▶ **Task to carry out**:
Using the records below, give again exactly the lines from the line that contains "if d.base ≤ off then" through the line that contains "def Fld.put (x", both ends included, and only those.

▶ **Entries taken from a collection**:
━━━━
-- ==== Sys2Proof/Machine/Ops.lean ====
section
/-!
DEFINITION. The named operations over the state: reading and writing registers and fields, the updates that every meaning
is made of, and the combinators that join them.  A meaning is an `Act`: from the state it reads, the list of updates it
makes.
-/

namespace Sys2Proof.Machine

/-- Of stretches of a counter, newest first, those that may cover a tick of the last `n`: the older ones are forgotten. -/
def recent {α : Type} (start : α → BitVec 64) (now : BitVec 64) (n : Nat) : List α → List α
  | [] => []
  | x :: l => if (now - start x).toNat < n then x :: recent start now n l else [x]

/-! ### The register map -/

/-- The index digits and the word number of offset `r` within a register group of dimensions `dims`. -/
def locate : List (Nat × Nat) → Nat → Option (List Nat × Nat)
  | [], r => if r = 0 then some ([], 0) else if r = 4 then some ([], 1) else none
  | (stride, count) :: ds, r =>
    if r / stride < count then
      match locate ds (r % stride) with
      | some (ix, w) => some (r / stride :: ix, w)
      | none => none
    else none

/-- Words of a register. -/
def RegKind.words : RegKind → Nat
  | .r32 => 1
  | .r64 => 2
  | .pu36 => 2
  | .pu48 => 2

/-- A register found at an offset: its row, its indices, outermost first, and which of its words. -/
structure RegAt where
  desc : RegDesc
  ixs : List Nat
  word : Nat
deriving DecidableEq, Repr

/-- The row of a list that holds offset `off`. -/
def findReg (off : Nat) : List RegDesc → Option RegAt
  | [] => none
  | d :: ds =>
    if d.base ≤ off then
      match locate d.dims (off - d.base) with
      | some (ix, w) => if w < d.kind.words then some ⟨d, ix, w⟩ else findReg off ds
      | none => findReg off ds
    else findReg off ds

/-- The register at offset `off`; none where the offset is unmapped (R13). -/
def regAt (off : Nat) : Option RegAt := findReg off (blockRegs off)

/-- Word `w` of a 64-bit mask or value. -/
def wordOf (w x : Nat) : Word := BitVec.ofNat 32 (x / 2 ^ (32 * w))

/-- The value of the register word at `off` after reset.  DESIGN CHOICE, log entry 8. PRESUMED, log entry 9. -/
def resetWord (off : Nat) : Word :=
  match regAt off with
  | some r => wordOf r.word r.desc.reset
  | none => 0#32

/-! ### Reading the state -/

/-- The value of a field within a register word. -/
def Fld.get (x : Fld) (w : Word) : Nat := w.toNat / 2 ^ x.lo % 2 ^ (x.hi + 1 - x.lo)

/-- A register word with the field holding the low bits of `v`. -/
def Fld.put (x : Fld) (v : Nat) (w : Word) : Word :=
  BitVec.ofNat 32 (w.toNat / 2 ^ (x.hi + 1) * 2 ^ (x.hi + 1) + v % 2 ^ (x.hi + 1 - x.lo) * 2 ^ x.lo + w.toNat % 2 ^ x.lo)

/-- The register word at `off`. -/
def State.rd (s : State) (off : Nat) : Word := s.regs.get (resetWord off) off

/-- A field's value. -/
def State.f (s : State) (x : Fld) : Nat := x.get (s.rd x.off)

/-- A one-bit field. -/
def State.on (s : State) (x : Fld) : Bool := s.f x = 1

/-- A 64-bit register. -/
def State.rd64 (s : State) (off : Nat) : BitVec 64 := s.rd (off + 4) ++ s.rd off

/-- The signed pu36 value of a pair (R3, R15). -/
def State.pu (s : State) (off : Nat) : Int := sext 36 (s.rd64 off).toNat

/-- The signed pu48 value of a pair (R239). -/
def State.pu48 (s : State) (off : Nat) : Int := sext 48 (s.rd64 off).toNat

/-- A pu36 pair as a per-unit value (R3). -/
def State.puQ (s : State) (off : Nat) : Rat := (s.pu off : Rat) / 2 ^ 30

/-! ### Updates -/

/-- One update of the state. -/
inductive Upd where
  /-- A register word. -/
  | reg (off : Nat) (v : Word)
  /-- The register words that `p` rejects return to reset. -/
  | regsKeep (p : Nat → Bool)
  | snap (key : Nat) (v : Word)
  | latch (key : Nat) (v : Nat × Word)
  | lpddr (a : Nat) (b : Byte)
  | flash (a : Nat) (b : Byte)
  | sram (a : Nat) (b : Byte)
  /-- Bytes `lo` to `hi - 1` of the flash become erased. -/
  | flashErase (lo hi : Nat)
  /-- The LPDDR4X, or the SRAM, loses its contents. -/
  | lpddrLost
  | sramLost
  /-- The latches of R17 and R18 empty. -/
  | latchesLost
  | now (t : BitVec 64)
  | fresh
  | seen (n : Nat)
  | resp (p : Nat) (r : PortResp)
  | hid (g : Hid → Hid)

/-- What a byte of erased or never written flash reads as (DESIGN CHOICE: the erased value).  DESIGN CHOICE, log entry 5. -/
def flashBlank : Byte := 0xFF#8

/-- What a byte of LPDDR4X or SRAM that nothing has written reads as (DESIGN CHOICE).  DESIGN CHOICE, log entry 4. -/
def ramBlank : Byte := 0#8

/-- The state after one update. -/
def Upd.apply (u : Upd) (s : State) : State :=
  match u with
  | .reg off v => { s with regs := s.regs.put (resetWord off) off v }
  | .regsKeep p => { s with regs := s.regs.keep p }
  | .snap k v => { s with snap := s.snap.put 0#32 k v }
  | .latch k v => { s with latch := s.latch.put (0, 0#32) k v }
  | .lpddr a b => { s with lpddr := s.lpddr.put ramBlank a b }
  | .flash a b => { s with flash := s.flash.put flashBlank a b }
  | .sram a b => { s with sram := s.sram.put ramBlank a b }
  | .flashErase lo hi => { s with flash := s.flash.keep (fun k => decide (k < lo) || decide (hi ≤ k)) }
  | .lpddrLost => { s with lpddr := [] }
  | .sramLost => { s with sram := [] }
  | .latchesLost => { s with snap := [], latch := [] }
  | .now t => { s with now := t }
  | .fresh => { s with fresh := s.fresh + 1 }
  | .seen n => { s with seen := n }
  | .resp p r => { s with resp := s.resp.put {} p r }
  | .hid g => { s with hid := g s.hid }

/-- The state after a list of updates, in order. -/
def applyAll : List Upd → State → State
  | [], s => s
  | u :: us, s => applyAll us (u.apply s)

/-! ### Actions -/

/-- What a meaning is: from the state it reads, the updates it makes. -/
abbrev Act := State → List Upd

/-- The state after an action. -/
def Act.run (a : Act) (s : State) : State := applyAll (a s) s

/-- No effect. -/
def nop : Act := fun _ => []

/-- Actions one after another, each reading the state that those before it leave. -/
def seq : List Act → Act
  | [] => nop
  | a :: as => fun s =>
    let us := a s
    us ++ seq as (applyAll us s)

/-- `a` where the state satisfies `c`, else `b`. -/
def cond (c : State → Bool) (a b : Act) : Act := fun s => if c s then a s else b s

/-- `a` where the state satisfies `c`. -/
def whenA (c : State → Bool) (a : Act) : Act := cond c a nop

/-- `a` where `c` holds. -/
def only (c : Bool) (a : Act) : Act := if c then a else nop

/-- An action that names the state it reads. -/
def withS (k : State → Act) : Act := fun s => k s s

/-- `a` for each member of a list, in order. -/
def forEach {α : Type} (l : List α) (a : α → Act) : Act := seq (l.map a)

/-- Writes the register word at `off`. -/
def setW (off : Nat) (v : Word) : Act := fun _ => [.reg off v]

/-- Writes a field. -/
def setF (x : Fld) (v : Nat) : Act := fun s => [.reg x.off (x.put v (s.rd x.off))]

/-- Sets, and clears, a one-bit field. -/
def setB (x : Fld) : Act := setF x 1
def clrB (x : Fld) : Act := setF x 0

/-- Writes a 64-bit register. -/
def set64 (off : Nat) (v : BitVec 64) : Act :=
  fun _ => [.reg off (v.extractLsb' 0 32), .reg (off + 4) (v.extractLsb' 32 32)]

/-- Writes a pu36 pair, bits 63:36 as copies of bit 35 (R15). -/
def setPu (off : Nat) (v : Int) : Act := set64 off (BitVec.ofInt 64 (sext 36 (BitVec.ofInt 36 v).toNat))

/-- Writes a pu48 pair, bits 63:48 as copies of bit 47. -/
def setPu48 (off : Nat) (v : Int) : Act := set64 off (BitVec.ofInt 64 (sext 48 (BitVec.ofInt 48 v).toNat))

/-- Sets the bits of `m` in the word at `off`. -/
def orW (off : Nat) (m : Word) : Act := fun s => [.reg off (s.rd off ||| m)]

/-- Clears the bits of `m` in the word at `off`. -/
def clearW (off : Nat) (m : Word) : Act := fun s => [.reg off (s.rd off &&& ~~~ m)]

/-- One bit of the word at `off`. -/
def bitFld (off i : Nat) : Fld := ⟨off, i, i⟩

/-- Counts one event in a counter of bits 30:0 with its saturated flag in bit 31 (R21): at the largest value the count
stays and the flag is set. -/
def bump (off : Nat) : Act := fun s =>
  let w := s.rd off
  if w.toNat % 2 ^ 31 = 2 ^ 31 - 1 then [.reg off (w ||| 0x80000000#32)] else [.reg off (w + 1#32)]

/-- Changes what the blocks hold beside the registers. -/
def hidA (g : Hid → Hid) : Act := fun _ => [.hid g]

/-- Takes the next value of the counter that free values are applied to.  DESIGN CHOICE, log entry 12. -/
def freshA : Act := fun _ => [.fresh]

/-! ### Narrowing (R5) -/

/-- The largest and the smallest pu36 integer (R3). -/
def puMax : Int := 2 ^ 35 - 1
def puMin : Int := -(2 ^ 35)

/-- An exact per-unit value narrowed to pu36: half to even, saturating (R5).  DEDUCED, log entry 44. -/
def narrow36 (y : Rat) : Int := clampInt puMin puMax (roundHalfEven (y * 2 ^ 30))

/-- Whether that narrowing saturates (R5). -/
def over36 (y : Rat) : Bool :=
  let v := roundHalfEven (y * 2 ^ 30)
  decide (v < puMin) || decide (puMax < v)

/-! ### Mode, power and the reports that every block uses -/

/-- The present mode (R117). -/
def State.mode (s : State) : Nat := s.f F.SYS_MODE_STAT_mode

/-- Mode codes of R117. -/
def DORMANT : Nat := 0
def CONFIGURE : Nat := 1
def STANDBY : Nat := 2
def FOLLOW : Nat := 3
def FORM : Nat := 4
def RIDE : Nat := 5
def HALT : Nat := 6
def SERVICE : Nat := 7

/-- The Core die is powered (R55) and out of reset (R482). -/
def State.up (s : State) : Bool := (s.hid.pwr.st = .lean ∨ s.hid.pwr.st = .full) ∧ !s.hid.pwr.held

/-- Bit `b` of `SYS_ISLAND_EN`; the AON and DRONE islands always run (R70, R31). -/
def State.island (s : State) (b : Nat) : Bool := 32 ≤ b ∨ (s.rd R.SYS_ISLAND_EN).toNat / 2 ^ b % 2 = 1

/-- The pair role (R135). -/
def State.role (s : State) : Nat := s.f F.SYS_MODE_STAT_role

/-- Force of the Fingering (R107). -/
def State.force (s : State) : Nat := s.f F.FING_STAT_force

/-- Number of a port in the reports of R112 and R436.  DEDUCED, log entry 49. -/
def portNo : Port → Nat
  | .pcie => 0
  | .spi => 1
  | .fw => 2

/-- An access error of kind `kind` (R436) at offset `off`; the SPI status reports one of its own port (R439).
DEDUCED, log entry 49. -/
def accErr (p : Port) (kind off : Nat) : Act :=
  seq [
    whenA (fun s => !s.on F.HOST_ERR_err) (seq [
      setF F.HOST_ERR_INFO_kind kind, setF F.HOST_ERR_INFO_port (portNo p), setF F.HOST_ERR_INFO_offset off]),
    setB F.HOST_ERR_err,
    bump R.HOST_ERR_CNT,
    only (p = .spi) (hidA fun h => { h with host := { h.host with spi := h.host.spi ||| 4#8 } })]

/-! ### HALT (R128–R130) -/

/-- HALT cause bits of R128. -/
def causeCmd : Nat := 0
def causeDrone : Nat := 1
def causeLockstep : Nat := 2
def causeCoast : Nat := 3
def causeSeamN : Nat := 4
def causeSeamS : Nat := 5
def causeRideTrip : Nat := 6
def causeIsland : Nat := 7
def causeIslandOff : Nat := 8
def causeSafety : Nat := 9
def causePair : Nat := 10
def causeSvckey : Nat := 11

/-- Causes that are live only until the entry completes (R128). -/
def causeMomentary (c : Nat) : Bool := c = 0 ∨ c = 6 ∨ c = 7 ∨ c = 9 ∨ c = 11

/-- The mode becomes `m` (R120): `prev` and `mode` change together; with HALT entered, cause `cmd` is live no longer (R128). -/
def changeMode (m : Nat) : Act := fun s =>
  seq [setF F.SYS_MODE_STAT_prev s.mode, setF F.SYS_MODE_STAT_mode m, clrB F.SYS_MODE_STAT_busy,
    only (m = HALT) (clrB (bitFld R.SYS_HALT_LIVE 0)),
    only (m != RIDE) (seq [setF F.SYS_MODE_STAT_ride_origin 0, clrB F.SYS_MODE_STAT_ride_recovered]),
    setB F.SYS_MODE_EVENT_changed] s

/-- Entry to HALT (R129, R132): a transition under way is abandoned with 0x16; one out of HALT leaves the device there. -/
def enterHalt : Act := fun s =>
  seq [
    only (s.on F.SYS_MODE_STAT_busy) (seq [setF F.SYS_MODE_STAT_result 0x16, setB F.SYS_MODE_EVENT_overtaken,
      clrB F.SYS_MODE_STAT_busy]),
    only (s.mode ≠ HALT) (seq [changeMode HALT, bump R.SYS_HALT_CNT])] s

/-- A HALT cause becomes active (R128): HALT is entered but from HALT, and from DORMANT with no transition under way (R132). -/
def haltCause (c : Nat) : Act := fun s =>
  if s.up then
    seq [setB (bitFld R.SYS_HALT_CAUSE c), setF (bitFld R.SYS_HALT_LIVE c) (b2n (!causeMomentary c)),
      setB F.SYS_MODE_EVENT_halt,
      only (s.mode ≠ DORMANT ∨ s.on F.SYS_MODE_STAT_busy) enterHalt] s
  else []

/-- A HALT cause is no longer live. -/
def causeEnds (c : Nat) : Act := clrB (bitFld R.SYS_HALT_LIVE c)

end Sys2Proof.Machine
end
━━━━
▶ **Answer to this problem**:
    if d.base ≤ off then
      match locate d.dims (off - d.base) with
      | some (ix, w) => if w < d.kind.words then some ⟨d, ix, w⟩ else findReg off ds
      | none => findReg off ds
    else findReg off ds

/-- The register at offset `off`; none where the offset is unmapped (R13). -/
def regAt (off : Nat) : Option RegAt := findReg off (blockRegs off)

/-- Word `w` of a 64-bit mask or value. -/
def wordOf (w x : Nat) : Word := BitVec.ofNat 32 (x / 2 ^ (32 * w))

/-- The value of the register word at `off` after reset.  DESIGN CHOICE, log entry 8. PRESUMED, log entry 9. -/
def resetWord (off : Nat) : Word :=
  match regAt off with
  | some r => wordOf r.word r.desc.reset
  | none => 0#32

/-! ### Reading the state -/

/-- The value of a field within a register word. -/
def Fld.get (x : Fld) (w : Word) : Nat := w.toNat / 2 ^ x.lo % 2 ^ (x.hi + 1 - x.lo)

/-- A register word with the field holding the low bits of `v`. -/
def Fld.put (x : Fld) (v : Nat) (w : Word) : Word :=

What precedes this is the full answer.